Economics

A-B Bets Big on Excise Tax Relief

Most companies cut back their lobbying budgets but according to Aimee Duffy of The Motley Fool, Anheuser-Busch InBev is spending heavily in favor of two tax measures currently before Congress.

Readers of this blog are probably aware of the Brewers Excise and Economic Relief (BEER) Act of 2013, which would cut the federal beer tax in half, and give small brewers an even more generous tax break; and the Small Brewer Reinvestment and Expanding Workforce (Small BREW) Act of 2013, which would reduce the beer tax by 50 percent on the first 60,000 barrels and by 11 percent on each barrel beyond that.

According to the website govtrack.us, the BEER Act has zero chance of getting through Congress, and the Small BREW Act has only a 2-percent chance. In spite of those odds, A-B spent $4.3 million on lobbying, most of it to make sure these bills pass.

Duffy finds method in A-B’s madness. If the BEER Act passes, the company’s tax bill would drop by around $500 million a year–more than a 10,000 percent return on a $4.3 million lobbying investment.

The Friday Mash (Oregon Edition)

One hundred and fifty-five years ago today, Oregon was admitted to the Union as the 33rd state. An impressive 47 percent of the beer poured in the Beaver State is craft beer, most of it locally brewed; and Portland, the state’s largest city, has become a top destination for beer travelers.

And now….The Mash!

We begin in Pennsylvania where, after a 29-year hiatus, D. Yuengling & Son is again making ice cream. It’s so popular that the first 100,000-quart run rolled off the line ahead of schedule.

The Stochasticity Project has released its first beer, Grapefruit Slam IPA. The beer, which checks in at 8.2% ABV and 95 IBUs, will be available nationwide.

Bear Republic is the first brewery to buy the Eco-Volt system, which uses microbes to convert dissolved carbon in wastewater into biogas, which can be burned to make electricity or heat.

The Beer Store, Ontario’s provincial retail monopoly, warns that if grocery and convenience stores are allowed to sell beer, consumers will have to pay an extra C$10 (U.S. $9) a case.

Francis Rossi and Rick Parfitt, who performed as Status Quo, are the latest celebrity beer makers. Piledriver ale, named for their 1972 album, is brewed by Wychwood Brewery of Oxfordshire.

Fans at the Winter Olympics can escape bland food by journeying to the nearby town of Adler, where “Draft Beer & Fish” has 16 beers on tap, most of them locally brewed.

Finally, clear your desk and take out a number-two pencil. John Metcalf of The Atlantic has a ten-point craft beer quiz that emphasizes the strange ingredients brewers are using.

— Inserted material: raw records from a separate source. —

theorem execCurrentBelowLimit_keeps {i : Nat} {s : State} {t' : State} (hx : execCurrentBelowLimit i s = .next t') :
    Keeps 0x10003830000078800200000000000000000000000000000000000000000000000000000000000000000000000000000000000000000000000000000000000000000000000000000000000000000000000004005 s t' := by
  unfold execCurrentBelowLimit at hx; obtain rfl := Host.Outcome.next.inj hx
  repeat' with_reducible first
    | exact Keeps.refl _ _ | assumption | refine Keeps.ite ?_ ?_ | refine setLive_keeps ?_ | refine wr_keeps ?_ | split

theorem execRegFault_keeps {s : State} {t' : State} (hx : execRegFault s = .next t') :
    Keeps 0x3830000078800200000000000000000000000000000000000000000000000000000000000000000000000000000000000000000000000000000000000000000000000000000000000000000000000004005 s t' := by
  unfold execRegFault at hx; obtain rfl := Host.Outcome.next.inj hx
  repeat' with_reducible first
    | exact Keeps.refl _ _ | assumption | refine Keeps.ite ?_ ?_ | refine setLiveInt_keeps ?_ | split

theorem execRailInRegulation_keeps {s : State} {t' : State} (hx : execRailInRegulation s = .next t') :
    Keeps 0x3830000078800200000000000000000000000000000000000000000000000000000000000000000000000000000000000000000000000000000000000000000000000000000000000000000000000004005 s t' := by
  unfold execRailInRegulation at hx; obtain rfl := Host.Outcome.next.inj hx
  repeat' with_reducible first
    | exact Keeps.refl _ _ | assumption | refine Keeps.ite ?_ ?_ | refine setLive_keeps ?_ | split

theorem execTjHot_keeps {t : Int} {s : State} {t' : State} (hx : execTjHot t s = .next t') :
    Keeps (anyField ||| busMask ||| parMask ||| 32766) s t' := by
  unfold execTjHot at hx; obtain rfl := Host.Outcome.next.inj hx
  repeat' with_reducible first
    | exact Keeps.refl _ _ | assumption
    | refine overtemp_keeps ?_ | refine Keeps.ite ?_ ?_ | refine setLiveInt_keeps ?_ | refine wr_keeps ?_ | split
    | dsimp only | intro _

theorem execTjBelowLimit_keeps {t : Int} {s : State} {t' : State} (hx : execTjBelowLimit t s = .next t') :
    Keeps 0x23830000078800200000000000000000000000000000000000000000000000000000000000000000000000000000000000000000000000000000000000000000000000000000000000000000000000004005 s t' := by
  unfold execTjBelowLimit at hx; obtain rfl := Host.Outcome.next.inj hx
  repeat' with_reducible first
    | exact Keeps.refl _ _ | assumption | refine Keeps.ite ?_ ?_ | refine setLive_keeps ?_ | refine wr_keeps ?_ | split

theorem execPwrIlimWrite_keeps {m comp : Nat} {s : State} {t' : State} (hx : execPwrIlimWrite m comp s = .next t') :
    Keeps (busMask ||| parMask ||| 0x4003830040078a00200000000140000000000000000000000000000000000000000000000000000000000000000000000000000040000000000000000000000000000000070000080000000000000000004055) s t' := by
  unfold execPwrIlimWrite at hx; obtain rfl := Host.Outcome.next.inj hx
  repeat' with_reducible first
    | exact Keeps.refl _ _ | assumption
    | refine takeIn_keeps ?_ ?_ | refine ilimEffect_keeps ?_ | refine pairComplete_keeps ?_ ?_ | intro _
    | dsimp only

theorem execFunctionEnable_keeps {m addr : Nat} {s : State} {t' : State} (hx : execFunctionEnable m addr s = .next t') :
    Keeps (busMask ||| parMask ||| 0x3830000078aa0200000000140000000000000000000000000000000000000000000000000000000000000000000000000000040000000000000000000000000000000070000080000000000000000004855) s t' := by
  unfold execFunctionEnable at hx; obtain rfl := Host.Outcome.next.inj hx
  repeat' with_reducible first
    | exact Keeps.refl _ _ | assumption
    | refine takeIn_keeps ?_ ?_ | refine badPlace_keeps ?_ | refine Keeps.ite ?_ ?_ | refine enableEffect_keeps ?_ | refine asWriter_keeps ?_ ?_
    | refine badAccess_keeps ?_ | intro _ | split
    | dsimp only

theorem execFunctionDisable_keeps {m addr : Nat} {s : State} {t' : State} (hx : execFunctionDisable m addr s = .next t') :
    Keeps (busMask ||| parMask ||| 0x3830000078ba0200000000140000000000000000000000000000000000000000000000000000000000000000000000000000040000000000000000000000000000000070000080000000000000000004955) s t' := by
  unfold execFunctionDisable at hx; obtain rfl := Host.Outcome.next.inj hx
  repeat' with_reducible first
    | exact Keeps.refl _ _ | assumption
    | refine takeIn_keeps ?_ ?_ | refine badPlace_keeps ?_ | refine Keeps.ite ?_ ?_ | refine disableEffect_keeps ?_ | refine asWriter_keeps ?_ ?_
    | refine badAccess_keeps ?_ | intro _ | split
    | dsimp only

theorem execShutdownDone_keeps {d : Nat} {s : State} {t' : State} (hx : execShutdownDone d s = .next t') :
    Keeps (anyField ||| parMask ||| 27381) s t' := by
  unfold execShutdownDone at hx; obtain rfl := Host.Outcome.next.inj hx
  repeat' with_reducible first
    | exact Keeps.refl _ _ | assumption | refine shutdownDone_keeps ?_

theorem execStartupDone_keeps {d : Nat} {s : State} {t' : State} (hx : execStartupDone d s = .next t') :
    Keeps 0x1383000007898020000000000000000000000000020000000000000000000000000000000000000000000000000000000000002000000000000000000000000f000000070000180000000000000000005875 s t' := by
  unfold execStartupDone at hx; obtain rfl := Host.Outcome.next.inj hx
  repeat' with_reducible first
    | exact Keeps.refl _ _ | assumption | refine startupDone_keeps ?_

theorem execSleepVote_keeps {m n word : Nat} {s : State} {t' : State} (hx : execSleepVote m n word s = .next t') :
    Keeps (busMask ||| parMask ||| 0x100003830000078a00200000000140000000000000000000000000000000000000000000000000000000000000000000000000000040000000000000000000000000000000070000080000000000000000004055) s t' := by
  unfold execSleepVote at hx; obtain rfl := Host.Outcome.next.inj hx
  repeat' with_reducible first
    | exact Keeps.refl _ _ | assumption
    | refine takeIn_keeps ?_ ?_ | refine asWriter_keeps ?_ ?_ | refine wr_keeps ?_ | intro _
    | dsimp only

theorem execSleepReq_keeps {s : State} {t' : State} (hx : execSleepReq s = .next t') :
    Keeps 0x38300000788002140008004000000000000000000000000000000000000000000000009f0000000000700000000f0160000010f000000000000002fc0000000000150000000000000000500000000004865 s t' := by
  unfold execSleepReq at hx; obtain rfl := Host.Outcome.next.inj hx
  repeat' with_reducible first
    | exact Keeps.refl _ _ | assumption | refine sleepHalts_keeps ?_ | refine Keeps.ite ?_ ?_ | refine haltSite_keeps ?_ | refine forS_keeps ?_ ?_
    | dsimp only | intro _
    | (constructor <;> first | exact fun _ => rfl | exact fun _ _ => rfl | exact rfl | exact List.prefix_refl _ | exact Nat.le_refl _ | exact fun w => w | exact fun _ _ w => w | exact fun h => absurd h (by decide) | exact fun _ => ⟨fun _ _ => ⟨fun w => w, fun w => w⟩⟩)
    | refine Keeps.setPwr ?_ | split

theorem execSleepDecision_keeps {s : State} {t' : State} (hx : execSleepDecision s = .next t') :
    Keeps 0x178300000788002140008004000000000000000000c0003c000000000000000000000009f0000000000700000000f0160000010f000000000000002fc0000000000150000000000000000500000000004b6d s t' := by
  unfold execSleepDecision at hx; obtain rfl := Host.Outcome.next.inj hx
  repeat' with_reducible first
    | exact Keeps.refl _ _ | assumption | refine sleepDecision_keeps ?_

theorem execSleepEntryDone_keeps {s : State} {t' : State} (hx : execSleepEntryDone s = .next t') :
    Keeps (anyField ||| parMask ||| 32767) s t' := by
  unfold execSleepEntryDone at hx; obtain rfl := Host.Outcome.next.inj hx
  repeat' with_reducible first
    | exact Keeps.refl _ _ | assumption | refine sleepEntryDone_keeps ?_

theorem execWake_keeps {s : State} {t' : State} (hx : execWake s = .next t') :
    Keeps 0x2004030000000000000000000000000000000000000000000000000000000000000000000000000000000000000000000000000000000000000000000000000000000000000000000000000000000000000805 s t' := by
  unfold execWake at hx; obtain rfl := Host.Outcome.next.inj hx
  repeat' with_reducible first
    | exact Keeps.refl _ _ | assumption | refine Keeps.ite ?_ ?_ | refine wakeSource_keeps ?_ | refine whenS_keeps ?_ ?_ | intro _

theorem execL1ExitRequest_keeps {n : Nat} {s : State} {t' : State} (hx : execL1ExitRequest n s = .next t') :
    Keeps 0x2004030000000000000000000000000000000000000000000000000000000000000000000000000000000000000000000000000000000000000000000000000000000000000000000000000000000000000805 s t' := by
  unfold execL1ExitRequest at hx; obtain rfl := Host.Outcome.next.inj hx
  repeat' with_reducible first
    | exact Keeps.refl _ _ | assumption | refine Keeps.ite ?_ ?_ | refine wakeSource_keeps ?_ | refine whenS_keeps ?_ ?_ | intro _

theorem execWakeTime_keeps {s : State} {t' : State} (hx : execWakeTime s = .next t') :
    Keeps 0x2004030000000000000000000000000000000000000000000000000000000000000000000000000000000000000000000000000000000000000000000000000000000000000000000000000000000000000805 s t' := by
  unfold execWakeTime at hx; obtain rfl := Host.Outcome.next.inj hx
  repeat' with_reducible first
    | exact Keeps.refl _ _ | assumption | refine Keeps.ite ?_ ?_ | refine wakeSource_keeps ?_ | refine whenS_keeps ?_ ?_ | intro _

Macrobeer Sales: Not So Super

For decades, big brewers have been big advertisers at the Super Bowl, and this year’s game is no exception. However, their products are steadily losing market share, especially among drinkers younger than 30.

Quentin Fottrell, a correspondent for MarketWatch.com, identifies several reasons for Big Beer’s declining popularity. One, of course, is growing popularity of craft beer. If this segment didn’t exist, beer sales would be on a downward course. (And if craft beer didn’t exist, neither would this site, but I digress.) Another factor is competition from the hard liquor industry, which ended its self-imposed ban on television advertising in 1996; and from wine, which has acquired a “halo effect” as a beverage associated with healthier living. Calorie-conscious drinkers have also hurt sales. Non-alcoholic drinks, bottled water in particular, have taken market share away from beer.

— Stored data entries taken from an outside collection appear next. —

theorem portsRelease_keeps {U : Nat} {s₀ : State} {x : SlotImage} {s : State} (hk : Keeps U s₀ s) (hT : 0xc048000000000000000000000000000000000000000000000000000000000000000000000000000000000000000000000000000000000000000000000000000000000005401 ||| U = U := by decide) : Keeps U s₀ (portsRelease x s) := by
  refine Keeps.step ?_ hT hk
  clear hk hT; unfold portsRelease
  repeat' with_reducible first
    | exact Keeps.refl _ _ | assumption
    | refine linkUp_keeps ?_
    | refine wr_keeps ?_ | refine forS_keeps ?_ ?_ | refine Keeps.setBoot ?_ | dsimp only | intro _
    | (constructor <;> first | exact fun _ => rfl | exact fun _ _ => rfl | exact rfl | exact List.prefix_refl _ | exact Nat.le_refl _ | exact fun w => w | exact fun _ _ w => w | exact fun h => absurd h (by decide) | exact fun _ => ⟨fun _ _ => ⟨fun w => w, fun w => w⟩⟩)

theorem linkSettings_keeps {U : Nat} {s₀ : State} {x : SlotImage} {s : State} (hk : Keeps U s₀ s) (hT : 0xc000000000000000000000000001001 ||| U = U := by decide) : Keeps U s₀ (linkSettings x s) := by
  refine Keeps.step ?_ hT hk
  clear hk hT; unfold linkSettings
  repeat' with_reducible first
    | exact Keeps.refl _ _ | assumption
    | refine forS_keeps ?_ ?_ | refine wrs_keeps ?_ | refine Keeps.setBoot ?_ | dsimp only | intro _
    | (constructor <;> first | exact fun _ => rfl | exact fun _ _ => rfl | exact rfl | exact List.prefix_refl _ | exact Nat.le_refl _ | exact fun w => w | exact fun _ _ w => w | exact fun h => absurd h (by decide) | exact fun _ => ⟨fun _ _ => ⟨fun w => w, fun w => w⟩⟩)

theorem handOver_keeps {U : Nat} {s₀ : State} {slot : Nat} {trial : Bool} {x : SlotImage} {s : State} (hk : Keeps U s₀ s) (hT : 0x31c00000013830000078820200000000000008000000000000205e8000000000000000000000000000000000000000000000000000000002000000000000000000000000ff0000c070000180000000000000000005b75 ||| U = U := by decide) : Keeps U s₀ (handOver slot trial x s) := by
  refine Keeps.step ?_ hT hk
  clear hk hT; unfold handOver
  repeat' with_reducible first
    | exact Keeps.refl _ _ | assumption
    | refine linkSettings_keeps ?_
    | refine takeShares_keeps ?_ | refine Keeps.ite ?_ ?_ | refine repairRows_keeps ?_ | refine bootFacts_keeps ?_ | refine csLost_keeps ?_ | refine fwLog_keeps ?_
    | refine domUp_keeps ?_ | refine setStage_keeps ?_ | refine calRestore_keeps ?_ | refine setSharesAct_keeps ?_ | refine wrb_keeps ?_
    | refine wrs_keeps ?_ | refine wr_keeps ?_ | refine forS_keeps ?_ ?_ | dsimp only | intro _
    | (constructor <;> first | exact fun _ => rfl | exact fun _ _ => rfl | exact rfl | exact List.prefix_refl _ | exact Nat.le_refl _ | exact fun w => w | exact fun _ _ w => w | exact fun h => absurd h (by decide) | exact fun _ => ⟨fun _ _ => ⟨fun w => w, fun w => w⟩⟩)
    | refine Keeps.setBoot ?_ | refine Keeps.setPwr ?_ | split

theorem tryBoot_keeps {U : Nat} {s₀ s : State} {f : FlashFacts} {l : List (Nat × Bool)} (hk : Keeps U s₀ s) (hT : (anyField ||| busMask ||| parMask ||| 32766) ||| U = U := by decide) : Keeps U s₀ (tryBoot f l s) := by
  induction l generalizing U s₀ s with
  | nil => exact enterRecovery_keeps hk (sub_trans (by decide) hT)
  | cons x l ih =>
    simp only [tryBoot]
    repeat' with_reducible first
      | exact Keeps.refl _ _ | assumption
      | refine portsRelease_keeps ?_ (sub_trans (by decide) hT) | refine ih ?_ hT | refine Keeps.ite ?_ ?_ | refine handOver_keeps ?_ (sub_trans (by decide) hT)
      | refine enterRecovery_keeps ?_ (sub_trans (by decide) hT) | refine bootAgain_keeps ?_ (sub_trans (by decide) hT)
      | refine failSlot_keeps ?_ (sub_trans (by decide) hT) | dsimp only | split

theorem flashFound_keeps {U : Nat} {s₀ : State} {f : FlashFacts} {s : State} (hk : Keeps U s₀ s) (hT : 0xf00000000000000000000000000000000000000000000000000000000000000000000000000000000000000000000000000000000000000000000000000000000000000000000000000000000000000000000000000000001 ||| U = U := by decide) : Keeps U s₀ (flashFound f s) := by
  refine Keeps.step ?_ hT hk
  clear hk hT; unfold flashFound
  repeat' with_reducible first
    | exact Keeps.refl _ _ | assumption | refine Keeps.ite ?_ ?_ | refine wrs_keeps ?_ | dsimp only | split

theorem romBoot_keeps {U : Nat} {s₀ : State} {f : FlashFacts} {s : State} (hk : Keeps U s₀ s) (hT : (anyField ||| busMask ||| parMask ||| 32766) ||| U = U := by decide) : Keeps U s₀ (romBoot f s) := by
  refine Keeps.step ?_ hT hk
  clear hk hT; unfold romBoot
  repeat' with_reducible first
    | exact Keeps.refl _ _ | assumption | refine Keeps.ite ?_ ?_ | refine flashFound_keeps ?_ | refine tryBoot_keeps ?_
    | refine enterRecovery_keeps ?_ | dsimp only | split
    | (constructor <;> first | exact fun _ => rfl | exact fun _ _ => rfl | exact rfl | exact List.prefix_refl _ | exact Nat.le_refl _ | exact fun w => w | exact fun _ _ w => w | exact fun h => absurd h (by decide) | exact fun _ => ⟨fun _ _ => ⟨fun w => w, fun w => w⟩⟩)
    | refine Keeps.setBoot ?_

theorem bootReady_keeps {U : Nat} {s₀ : State} {s : State} (hk : Keeps U s₀ s) (hT : 0x200000010030000000000000000000000000000000000000000000000000000000000000000000000000000000000000000000000000000000000000000000000000000000000000000000000000000000000001005 ||| U = U := by decide) : Keeps U s₀ (bootReady s) := by
  refine Keeps.step ?_ hT hk
  clear hk hT; unfold bootReady
  repeat' with_reducible first
    | exact Keeps.refl _ _ | assumption | refine Keeps.ite ?_ ?_ | refine fwLog_keeps ?_ | refine writeDir_keeps ?_ | refine wrb_keeps ?_ | dsimp only
    | split

theorem blow_keeps {U : Nat} {s₀ : State} {row word v : Nat} {s : State} (hk : Keeps U s₀ s) (hT : 8192 ||| U = U := by decide) : Keeps U s₀ (blow row word v s) := by
  refine Keeps.setFuses ?_ rfl hk hT
  intro k b w
  by_cases e : k = row * 32 + word
  · subst e; simp only [tabGet_tabPut_self, fuseWord, Nat.testBit_or] at w ⊢; simp [w]
  · simpa only [tabGet_tabPut_other 0 s.lcs.fuses _ e] using w

theorem returnErased_keeps {U : Nat} {s₀ : State} {s : State} (hk : Keeps U s₀ s) (hT : 0x20000000000000000000000000000000000000000000000000000000000000000000000000000000000000000000000000000000000000000000000000000000000000000000000000000000000000000000000000000002303 ||| U = U := by decide) : Keeps U s₀ (returnErased s) := by
  refine Keeps.step ?_ hT hk
  clear hk hT
  have h1 : ∀ (m : Tab MapEnt) (l : List Host.Cell), (Memory.wf s.mem = true → Memory.wf l = true) →
      Keeps 0x20000000000000000000000000000000000000000000000000000000000000000000000000000000000000000000000000000000000000000000000000000000000000000000000000000000000000000000000000000002303 s { s with mem := l, memc := { s.memc with map := m } } := fun m l h => Keeps.setMemMemc h ⟨rfl, rfl⟩ (Keeps.refl _ _)
  have h2 : Memory.wf s.mem = true → Memory.wf (tabDrop (tabDrop s.mem 0 (2 ^ 37 + 2 ^ 35)) (2 ^ 37 + 2 ^ 35 + 2 ^ 31) (2 ^ 39)) = true :=
    fun w => Memory.wf_drop _ _ _ (Memory.wf_drop _ _ _ w)
  unfold returnErased
  dsimp only
  refine Keeps.ite (Keeps.refl _ _) (wr_keeps (blow_keeps (Keeps.ite (Keeps.setCal (Keeps.ite (h1 _ _ h2) (Keeps.refl _ _)) ?_) (Keeps.ite (h1 _ _ h2) (Keeps.refl _ _))) ?_) ?_) <;> first | decide | rfl

theorem updResult_keeps {U : Nat} {s₀ : State} {r : Nat} {s : State} (hk : Keeps U s₀ s) (hT : 0x80000000000000000000000000000000000000000000000000000000000000000000000000000000000000000000000000000000000000000000000000000000000000000000000000000000000000000000000000000001 ||| U = U := by decide) : Keeps U s₀ (updResult r s) := by
  refine Keeps.step ?_ hT hk
  clear hk hT; unfold updResult
  repeat' with_reducible first
    | exact Keeps.refl _ _ | assumption | refine wr_keeps ?_

theorem updWrite_keeps {U : Nat} {s₀ : State} {s : State} (hk : Keeps U s₀ s) (hT : 0x3c0000000000010000000000000000000000000000000000000000000000000000000000000000000000000000000000000000000000000000000000000000000000000000000000000000000000000000000000000001001 ||| U = U := by decide) : Keeps U s₀ (updWrite s) := by
  refine Keeps.step ?_ hT hk
  clear hk hT; unfold updWrite
  repeat' with_reducible first
    | exact Keeps.refl _ _ | assumption | refine Keeps.ite ?_ ?_
    | refine wrs_keeps ?_ (by (repeat' first | exact forallNil | refine forallCons ?_ ?_) <;> first | decide | exact slotVer_mask (by decide))
    | refine updResult_keeps ?_ | refine writeDir_keeps ?_ | refine flashPush_keeps ?_ | refine wrs_keeps ?_ | dsimp only | intro _ | split

theorem updPend_keeps {U : Nat} {s₀ : State} {s : State} (hk : Keeps U s₀ s) (hT : 0x80000000000010030000000000000000000000000000000000000000000000000000000000000000000000000000000000000000000000000000000000000000000000000000000000000000000000000000000000001005 ||| U = U := by decide) : Keeps U s₀ (updPend s) := by
  refine Keeps.step ?_ hT hk
  clear hk hT; unfold updPend
  repeat' with_reducible first
    | exact Keeps.refl _ _ | assumption | refine Keeps.ite ?_ ?_ | refine updResult_keeps ?_ | refine fwLog_keeps ?_ | refine writeDir_keeps ?_
    | dsimp only | split

theorem updUnpend_keeps {U : Nat} {s₀ : State} {s : State} (hk : Keeps U s₀ s) (hT : 0x80000000000010030000000000000000000000000000000000000000000000000000000000000000000000000000000000000000000000000000000000000000000000000000000000000000000000000000000000001005 ||| U = U := by decide) : Keeps U s₀ (updUnpend s) := by
  refine Keeps.step ?_ hT hk
  clear hk hT; unfold updUnpend
  repeat' with_reducible first
    | exact Keeps.refl _ _ | assumption | refine updResult_keeps ?_ | refine fwLog_keeps ?_ | refine writeDir_keeps ?_ | intro _ | split

theorem updRecover_keeps {U : Nat} {s₀ : State} {s : State} (hk : Keeps U s₀ s) (hT : 0x80000000000010000000000000000000000000000000000000000000000000000000000000000000000000000000000000000000000000000000000000000000000000000000000000000000000000000000000000001001 ||| U = U := by decide) : Keeps U s₀ (updRecover s) := by
  refine Keeps.step ?_ hT hk
  clear hk hT; unfold updRecover
  repeat' with_reducible first
    | exact Keeps.refl _ _ | assumption | refine updResult_keeps ?_ | refine writeDir_keeps ?_

theorem updCmd_keeps {U : Nat} {s₀ : State} {word : Nat} {s : State} (hk : Keeps U s₀ s) (hT : 0x3c0000000000010030000000000000000000000000000000000000000000000000000000000000000000000000000000000000000000000000000000000000000000000000000000000000000000000000000000000001005 ||| U = U := by decide) : Keeps U s₀ (updCmd word s) := by
  refine Keeps.step ?_ hT hk
  clear hk hT; unfold updCmd
  repeat' with_reducible first
    | exact Keeps.refl _ _ | assumption | refine Keeps.ite ?_ ?_ | refine updRecover_keeps ?_ | refine updUnpend_keeps ?_ | refine updPend_keeps ?_
    | refine updWrite_keeps ?_ | refine updResult_keeps ?_ | dsimp only | split

theorem updAccess_keeps {U : Nat} {s₀ : State} {m word : Nat} {s : State} (hk : Keeps U s₀ s) (hT : (parMask ||| 0x3c0000000000013830000078a00200000000140000000000000000000000000000000000000000000000000000000000000000000000000000040000000000000000000000000000000070000080000000000000000005055) ||| U = U := by decide) : Keeps U s₀ (updAccess m word s) := by
  refine Keeps.step ?_ hT hk
  clear hk hT; unfold updAccess
  repeat' with_reducible first
    | exact Keeps.refl _ _ | assumption | refine Keeps.ite ?_ ?_ | refine updCmd_keeps ?_ | refine asWriter_keeps ?_ ?_ | refine whenS_keeps ?_ ?_
    | intro _

theorem updDone_keeps {U : Nat} {s₀ : State} {ok ue : Bool} {s : State} (hk : Keeps U s₀ s) (hT : 0x43c00000000000138300000688002000000000000077f01003fc000000000000000000000000000000000000000000000000000000000000000000000000000000000000000000000000000000000000000000000000005205 ||| U = U := by decide) : Keeps U s₀ (updDone ok ue s) := by
  refine Keeps.step ?_ hT hk
  clear hk hT; unfold updDone
  repeat' with_reducible first
    | exact Keeps.refl _ _ | assumption | refine Keeps.ite ?_ ?_ | refine updResult_keeps ?_ | refine fwLog_keeps ?_ | refine countBytes_keeps ?_
    | refine recordUeAt_keeps ?_ | refine writeDir_keeps ?_ | refine flashEnd_keeps ?_ | refine fltEvent_keeps ?_ | refine raiseInt_keeps ?_
    | refine wr_keeps ?_ | refine wr_keeps ?_ (slotVer_mask (by decide)) | dsimp only | split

Why Isn’t Craft Beer Served in Pitchers?

Why is craft beer served in shaker pints or other glassware and not a pitcher? BrewProf has the answer. Actually, he has more than one answer.

To begin with, a pitcher doesn’t make sense from a quality-control perspective. Beer’s two worst enemies, light and oxygen, thrive in pitchers. Economics also play a role. Many bars sell a pitcher of national-brand beer for well under $10, but with craft beer priced at $4-5 a pint these days, a pitcher might carry a price tag of $20–and give customers a case of sticker shock. Liquor laws are another factor. Even if there aren’t restrictions on pitcher sales, some establishments are reluctant to serve four-pint portions of high-gravity ale. Then there’s an element of beer snobbery: some craft beer drinkers associate pitchers with macrobrews and shy away from them.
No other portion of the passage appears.